Sans Other Pegi 2 is a regular weight, normal width, monoline, italic, normal x-height font visually similar to 'SbB Powertrain' by Sketchbook B (names referenced only for comparison).
Keywords: headlines, posters, branding, sports graphics, gaming ui, futuristic, techno, sporty, angular, dynamic, convey speed, signal technology, create edge, stand out, chamfered, geometric, sharp, slanted, modular.
A slanted, monoline sans built from straight strokes and crisp chamfered corners, with squared counters and a lightly modular feel. Curves are largely replaced by faceted segments, producing octagonal bowls and tight, rectilinear apertures. Proportions read as compact and forward-leaning, with consistent stroke thickness and clean joins that emphasize a engineered, vector-like construction. Numerals and capitals follow the same angular logic, yielding a cohesive, display-leaning texture across mixed-case settings.

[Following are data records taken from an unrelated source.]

-- ==== Sys2Proof/Machine/Global.lean ====
section
/-! DEFINITION. The global access words (R272, R284 to R292): LDG, STG, FETCH, ATOM, RED, FENCE, BAR and CBAR, and how a load
finds its line (R105 to R111). -/

namespace Sys2Proof.Machine

/-! ## Addresses and checks (R285) -/

def causeGAlign : Nat := 1
def causeClass : Nat := 2

/-- A 64-bit base plus a signed offset, modulo 2^64. -/
def addrOf (base : DWord) (off : Int) : Nat := ofIntN ((base.toNat : Int) + off) 64

/-- The signed offset of a word: register or immediate, both sign-extended. -/
def signedOff (x : Ctx) (b : Operand) (c : Src3) (l : Nat) : Int :=
  match c with
  | .imm i => sextN i.toNat 8
  | .op _ => sextN (x.rd b l).toNat 32

def loadAddr (x : Ctx) (f : F1) (l : Nat) : Nat := addrOf (x.rd64 f.a l) (signedOff x f.b f.c l)
def storeAddr (x : Ctx) (f : F1) (l : Nat) : Nat :=
  match f.c with
  | .imm i => addrOf (x.rd64 f.a l) (sextN i.toNat 8)
  | .op o => addrOf (x.rd64 f.a l) (sextN (x.rd o l).toNat 32)
/-- FETCH, ATOM and RED have no offset. -/
def bareAddr (x : Ctx) (f : F1) (l : Nat) : Nat := (x.rd64 f.a l).toNat

/-- Check alignment, then translate the active lanes; `k` runs with each lane's place. Waiting and faulting are as R94, R100
and R285 say. -/
def withLanes (s : State) (x : Ctx) (act : LaneMask) (write : Bool) (al : Nat) (va : Nat → Nat)
    (k : State → Group → List (Nat × Target) → State) : State :=
  match firstCause .globalAccess act va [(causeGAlign, fun l => va l % al != 0)] with
  | some e => s.faultWord x.g e
  | none =>
    let w : Want := { write := write, priv := x.c.priv x.g, peer := false }
    match s.xlLanes s.cur.1 s.cur.2 x.c.cfg.asid w ((maskLanes act).map fun l => (l, va l)) with
    | .wait s => s.hold x.g
    | .fault e => s.faultWord x.g e
    | .ok s ts => k s (x.g.foot ((maskLanes act).map va)) ts

def targetPA : Target → Nat
  | .mem pa _ => pa
  | .peer _ _ tva => tva
def targetCache : Target → Nat
  | .mem _ c => c
  | .peer _ _ _ => 0

/-! ## Acquire and release (R280, R282) -/

/-- After an acquire, a load or FETCH waits for every earlier one and for every speculative use. -/
def Group.acqBlocked (g : Group) : Bool :=
  g.acqWait && ((g.ops.any fun o => !o.dead && !o.ready && (match o.kind with | .load _ _ _ | .fetch => true | _ => false)) ||
    g.validation.any fun v => !v.confirmed)

def orderAcq : Order → Bool
  | .acq | .ar => true
  | _ => false
def orderRel : Order → Bool
  | .rel | .ar => true
  | _ => false

/-- FENCE.rel before a word. -/
def Group.release (g : Group) (f : F1) : Group := if orderRel f.order then { g with fences := g.fences ++ [f.scope] } else g
/-- FENCE.acq after a word. -/
def Group.acquire (g : Group) (f : F1) : Group := if orderAcq f.order then { g with acqWait := true } else g

/-! ## How a load finds its line -/

/-- The bytes of an access in a line's data. -/
def lineSlice (data : List Byte) (addr n : Nat) : List Byte := (data.drop (addr % 128)).take n

/-- A request of the operation for the line stands at its slice, or at its owner. -/
def State.loadQueued (s : State) (ci ln num : Nat) : Bool :=
  [sliceAt s (dieOf ci) ln, fetchSlice s (dieOf ci) ln].any fun k => (s.slice k).queue.any fun q => match q.req with
    | .load c l n _ _ _ _ _ _ => c == ci && l == ln && n == num
    | .fetch c l n _ _ => c == ci && l == ln && n == num
    | _ => false

/-- The pending-line filter holds the line (R278). -/
def Core.pending (c : Core) (ln : Nat) : Bool := c.pendFilter.any fun x => x.1 == ln

/-- A renewal of an expired line starts unless one is on its way to the slice (R111); the number that the use waits for. -/
def State.renew (s : State) (ci : Nat) (l : L1Line) (ll halves : Nat) (lru : Bool) (pol : Nat) : Nat × State :=
  match (s.core ci).renewals.find? fun r => r.line == l.line && r.ver == l.ver && !r.back with
  | some r => (r.num, s)
  | none =>
    let n := (s.core ci).nextNum
    let r : Renewal := { num := n, line := l.line, ver := l.ver, lru := lru, back := false, newExp := 0, newVer := 0, data := [] }
    let s := s.modCore ci fun c => { c with nextNum := n + 1, renewals := c.renewals ++ [r] }
    let k := sliceAt s (dieOf ci) l.line
    (n, s.enqueue k (requester (dieOf ci) ci) (.load ci l.line n (some l.ver) ll false lru pol halves))

/-- R31, R111: the group may use an expired line before its renewal returns. -/
def Group.maySpeculate (g : Group) (l : L1Line) : Bool :=
  g.mismatches < 4 && ((g.validation.any fun v => v.line == l.line && v.ver == l.ver) || g.validation.length < 64)

/-- An access uses an expired line: the use joins the list, or its entry waits for the later renewal. The entry names the first word that
used the line and waits for it, with its lanes there and the lowest lane's address (R285). -/
def Group.speculate (g : Group) (l : L1Line) (num op word : Nat) (a : Access) : Group :=
  let same (v : SpecUse) : Bool := v.line == l.line && v.ver == l.ver
  let use : SpecUse := { line := l.line, ver := l.ver, num := num, confirmed := false, op := op, word := word,
                         lanes := laneMask1 a.lane, addr := a.va }
  let join (v : SpecUse) : SpecUse :=
    if v.confirmed then use
    else if v.op = op then { v with num := num, lanes := v.lanes ||| laneMask1 a.lane }
    else { v with num := num }
  if g.validation.any same then { g with validation := replaceIf same join g.validation }
  else { g with validation := g.validation ++ [use] }

/-- The halves of a line that the unserved accesses touch (R119). -/
def lineHalves (accs : List Access) (ln : Nat) : Nat :=
  halvesOf ((accs.filter fun a => a.addr / 128 == ln && a.got.isNone).map fun a => a.addr)

/-- An earlier load or FETCH of the group has not read the line: later ones wait, so that a block's reads of one location see writes in
non-decreasing order (R279). -/
def Core.readFirst (c : Core) (gi num ln : Nat) : Bool :=
  match c.group? gi with
  | none => false
  | some g => g.ops.any fun p => p.num < num && !p.dead && !p.ready && p.flt.isNone &&
      (match p.kind with | .load _ _ _ | .fetch => true | _ => false) && p.accs.any fun b => b.addr / 128 == ln && b.got.isNone

/-- One access of a load, not served yet: read at once when uncached, from a live or expired L1 line, or asked of the slice; a load of
L1POL 1 or a page of CACHE 1 takes no part in the L1 (R105). A line in the pending-line filter waits (R278), as does one that an earlier load
of the group has not read. -/
def resolveAccess (ci gi : Nat) (o : LongOp) (noAlloc lru : Bool) (ll : Nat) (acc : State × List Access) (a : Access) :
    State × List Access :=
  let (s, done) := acc
  let c := s.core ci
  let ln := a.addr / 128
  let keep := (s, done ++ [a])
  let hs := lineHalves o.accs ln
  let bare := noAlloc || a.cache == 1
  if a.got.isSome || c.pending ln || c.readFirst gi o.num ln then keep
  else if a.cache = 2 then (s, done ++ [{ a with got := some (s.uncachedBytes a.addr a.size) }])
  else
    let k := sliceAt s (dieOf ci) ln
    let ask (s : State) : State :=
      if s.loadQueued ci ln o.num then s
      else s.enqueue k (requester (dieOf ci) ci) (.load ci ln o.num none ll bare lru a.pol hs)
    match (if bare then .miss else c.l1Find (s.gtcAt (dieOf ci)) ln) with
    | .live l => (s, done ++ [{ a with got := some (lineSlice l.data a.addr a.size) }])
    | .miss => (ask s, done ++ [a])
    | .expired l =>
      match c.group? gi with
      | none => keep
      | some g =>
        let (n, s') := s.renew ci l ll hs lru a.pol
        if g.maySpeculate l then
          (s'.setGroup ci gi (g.speculate l n o.num o.word a), done ++ [{ a with got := some (lineSlice l.data a.addr a.size) }])
        else (s', done ++ [a])

/-- One access of a FETCH, asked of the slice where its core meets the line, on its way to the owner (R103, R275). -/
def resolveFetch (ci gi : Nat) (o : LongOp) (acc : State × List Access) (a : Access) : State × List Access :=
  let (s, done) := acc
  let ln := a.addr / 128
  if a.got.isSome || (s.core ci).pending ln || (s.core ci).readFirst gi o.num ln || s.loadQueued ci ln o.num then (s, done ++ [a])
  else
    (s.enqueue (sliceAt s (dieOf ci) ln) (requester (dieOf ci) ci) (.fetch ci ln o.num a.pol (lineHalves o.accs ln)), done ++ [a])

/-- The lines that a load has just read from the L1: accesses served now that need no slice (R107, R111, R399). -/
def l1Reads (before after : List Access) : List Nat :=
  (before.zip after).filterMap fun p => if p.1.got.isNone && p.2.got.isSome && p.1.cache == 0 then some (p.1.addr / 128) else none

/-- The lines join those that the group has used from the L1. -/
def Group.usesL1 (g : Group) (lines : List Nat) : Group := { g with l1used := dedup (g.l1used ++ lines) }

/-- Serve what can be served of a load or FETCH. -/
def State.serveGlobal (s : State) (ci gi num : Nat) : State :=
  match ((s.core ci).group? gi).bind fun g => g.ops.find? fun o => o.num == num with
  | none => s
  | some o =>
    if o.ready || o.dead || o.flt.isSome then s
    else
      let r := match o.kind with
        | .load noAlloc lru ll => o.accs.foldl (resolveAccess ci gi o noAlloc lru ll) (s, [])
        | .fetch => o.accs.foldl (resolveFetch ci gi o) (s, [])
        | _ => (s, o.accs)
      r.1.modCore ci fun c =>
        match c.group? gi with
        | some g => c.setGroup gi ((g.usesL1 (l1Reads o.accs r.2)).setOp { o with accs := r.2 }.serveDone)
        | none => c

/-- The bytes that the block has stored at the places of accesses (R272). -/
def Group.overlayOf (g : Group) (accs : List Access) : List (Nat × Byte) :=
  accs.flatMap fun a => (g.sbuf.filter fun b => b.line == a.addr / 128).flatMap fun b =>
    (b.bytes.map fun e => (b.line * 128 + e.1, e.2)).filter fun e => a.addr ≤ e.1 && e.1 < a.addr + a.size

/-- Issue a load or FETCH of the accesses and serve what can be served at once. -/
def State.startGlobal (s : State) (g : Group) (f : F1) (kind : OpKind) (overlay : Bool) (accs : List Access) : State :=
  let flag := flagOf f.flag.toNat
  if g.flagFull flag then s.hold g
  else
    let num := (s.core s.cur.1).nextNum
    let g' := { g with acqWait := false }.acquire f
    let mk (n : Nat) : LongOp := LongOp.serveDone
      { LongOp.plain n flag g.pc kind with ready := false, dst := f.d, size := f.fn, accs := accs,
                                           overlay := if overlay then g.overlayOf accs else [] }
    (s.startOp g' flag mk fun _ c => c).serveGlobal s.cur.1 s.cur.2 num

/-- An uncached access meets a poisoned line or an uncorrectable error (R397, R399). -/
def State.badLine (s : State) (ln : Nat) : Option Cls :=
  if s.poisoned.contains ln then some .linePoisoned else if s.memErr.contains ln then some .memError else none

def execLdg (f : F1) (s : State) : Out :=
  withIssuer s fun c g =>
    let (x, act) := f1Ctx f s c g
    if g.acqBlocked then s.hold g
    else
      withLanes s x act false (sizeBytes f.fn.toNat) (loadAddr x f) fun s g ts =>
        let accs := ts.map fun t => ({ lane := t.1, addr := targetPA t.2, size := sizeBytes f.fn.toNat,
                                       cache := targetCache t.2, pol := f.l2pol.toNat, va := loadAddr x f t.1, got := none } : Access)
        s.startGlobal g f (.load (f.l1pol == 1) (f.l1pol == 2) g.ll) true accs

/-- R285: CLASS, for atomics and FETCH. -/
def classCheck (ts : List (Nat × Target)) (va : Nat → Nat) : Option Flt :=
  match ts.filter fun t => targetCache t.2 == 2 || zoneOf (targetPA t.2) == .window with
  | [] => none
  | t :: rest => some { cls := .globalAccess, cause := causeClass, addr := va t.1,
                        lanes := maskOf fun l => (t :: rest).any fun u => u.1 == l }

def execFetch (f : F1) (s : State) : Out :=
  withIssuer s fun c g =>
    let (x, act) := f1Ctx f s c g
    if g.acqBlocked then s.hold g
    else
      withLanes s x act false (sizeBytes f.fn.toNat) (bareAddr x f) fun s g ts =>
        match classCheck ts (bareAddr x f) with
        | some e => s.faultWord g e
        | none =>
          let accs := ts.map fun t => ({ lane := t.1, addr := targetPA t.2, size := sizeBytes f.fn.toNat,
                                         cache := 0, pol := f.l2pol.toNat, va := bareAddr x f t.1, got := none } : Access)
          s.startGlobal g f .fetch false accs

/-! ## The store buffer (R272) -/

/-- The L2POL of a line on which words of two policies met: keep if one asks for it, else the most recently used place (log entry 150). -/
def polJoin (a b : Nat) : Nat := if a = 2 ∨ b = 2 then 2 else min a b

/-- The store-buffer line of a place, changed by `k`, or a new one. -/
def Group.onLine (g : Group) (ln : Nat) (uncached : Bool) (pol : Nat) (k : SbLine → SbLine) : Group :=
  let same (b : SbLine) : Bool := b.line == ln && b.uncached == uncached
  if g.sbuf.any same then { g with sbuf := replaceIf same (fun b => { k b with pol := polJoin b.pol pol }) g.sbuf }
  else
    let e := g.fences.length
    { g with sbuf := g.sbuf ++ [k { line := ln, bytes := [], ops := [], lo := e, hi := e, marks := [], uncached := uncached, pol := pol }] }

/-- A word's mark on a line: its lanes there and the lowest address (R101), and the fence epoch (R280). -/
def SbLine.mark (b : SbLine) (word l va epoch : Nat) : SbLine :=
  let ms := if b.marks.any fun m => m.1 == word then
      b.marks.map fun m => if m.1 = word then (word, m.2.1 ||| laneMask1 l, min m.2.2 va) else m
    else b.marks ++ [(word, laneMask1 l, va)]
  { b with marks := ms, hi := epoch }

/-- A line has one entry whatever the cache classes of its pages (R272): bytes that are stored anew leave the part of the other class. -/
def Group.shed (g : Group) (ln : Nat) (uncached : Bool) (offs : List Nat) : Group :=
  let part (b : SbLine) : Bool := b.line == ln && b.uncached == uncached
  let less (b : SbLine) : SbLine := if part b then { b with bytes := b.bytes.filter fun e => !offs.contains e.1 } else b
  { g with sbuf := (g.sbuf.map less).filter fun b => !(part b && b.bytes.isEmpty && b.ops.isEmpty) }

/-- Bytes stored by one lane. -/
def Group.storeBytes (g : Group) (pol word l va : Nat) (t : Target) (bs : List Byte) : Group :=
  let pa := targetPA t
  let g := g.shed (pa / 128) (targetCache t != 2) ((List.range bs.length).map fun i => pa % 128 + i)
  g.onLine (pa / 128) (targetCache t == 2) pol fun b =>
    let bytes := (List.range bs.length).foldl (fun m i => NMap.ins m (pa % 128 + i) ((bs[i]?).getD 0)) b.bytes
    { b with bytes := bytes }.mark word l va g.fences.length

/-- An operation placed by one lane. -/
def Group.placeOp (g : Group) (pol word l va : Nat) (t : Target) (op : AtomOp) : Group :=
  g.onLine (targetPA t / 128) false pol fun b => { b with ops := b.ops ++ [op] }.mark word l va g.fences.length

/-- Finish a word that placed effects, or abort the block for want of an entry (R27). -/
def State.finishStore (s : State) (g0 g : Group) : State :=
  if g.sbOver then s.faultWord g0 { cls := .sbufOverflow } else s.finish g

def execStg (f : F1) (s : State) : Out :=
  withIssuer s fun c g =>
    let (x, act) := f1Ctx f s c g
    withLanes s x act true (sizeBytes f.fn.toNat) (storeAddr x f) fun s g ts =>
      s.finishStore g (ts.foldl (fun g t => g.storeBytes f.l2pol.toNat g.pc t.1 (storeAddr x f t.1) t.2 (storeData x f t.1)) (g.release f))

/-! ## Atomics and reductions (R289, R290) -/

/-- The width in bytes of an atomic's word. -/
def atomBytes (fn : Nat) : Nat := if 12 ≤ fn then 8 else 4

Best suited to short-to-medium display text where its angular rhythm and forward slant can read as intentional styling—headlines, event posters, esports/sports identities, tech branding, and interface accents. It can also work for logos and packaging that benefit from a sharp, engineered look, while longer paragraphs may feel visually insistent due to the faceted construction.
The overall tone is fast, technical, and contemporary, evoking sci‑fi interfaces, motorsport graphics, and late-20th-century techno aesthetics. The strong slant and clipped corners give it motion and urgency, while the geometric restraint keeps it precise and controlled.
The design appears intended to deliver a modern, high-speed voice through a strictly geometric, corner-cut construction and a built-in sense of motion. Its consistent monoline strokes and modular angles suggest a focus on clean reproduction in digital and graphic environments where a techno aesthetic is desired.
Distinctive zig-zag diagonals (notably in letters like K, X, and W) and squared shapes (such as O/0) reinforce a hard-edged identity. The italic skeleton is integral rather than simply obliqued, and the reduced use of true curves creates a crisp, stencil-adjacent impression without actual breaks.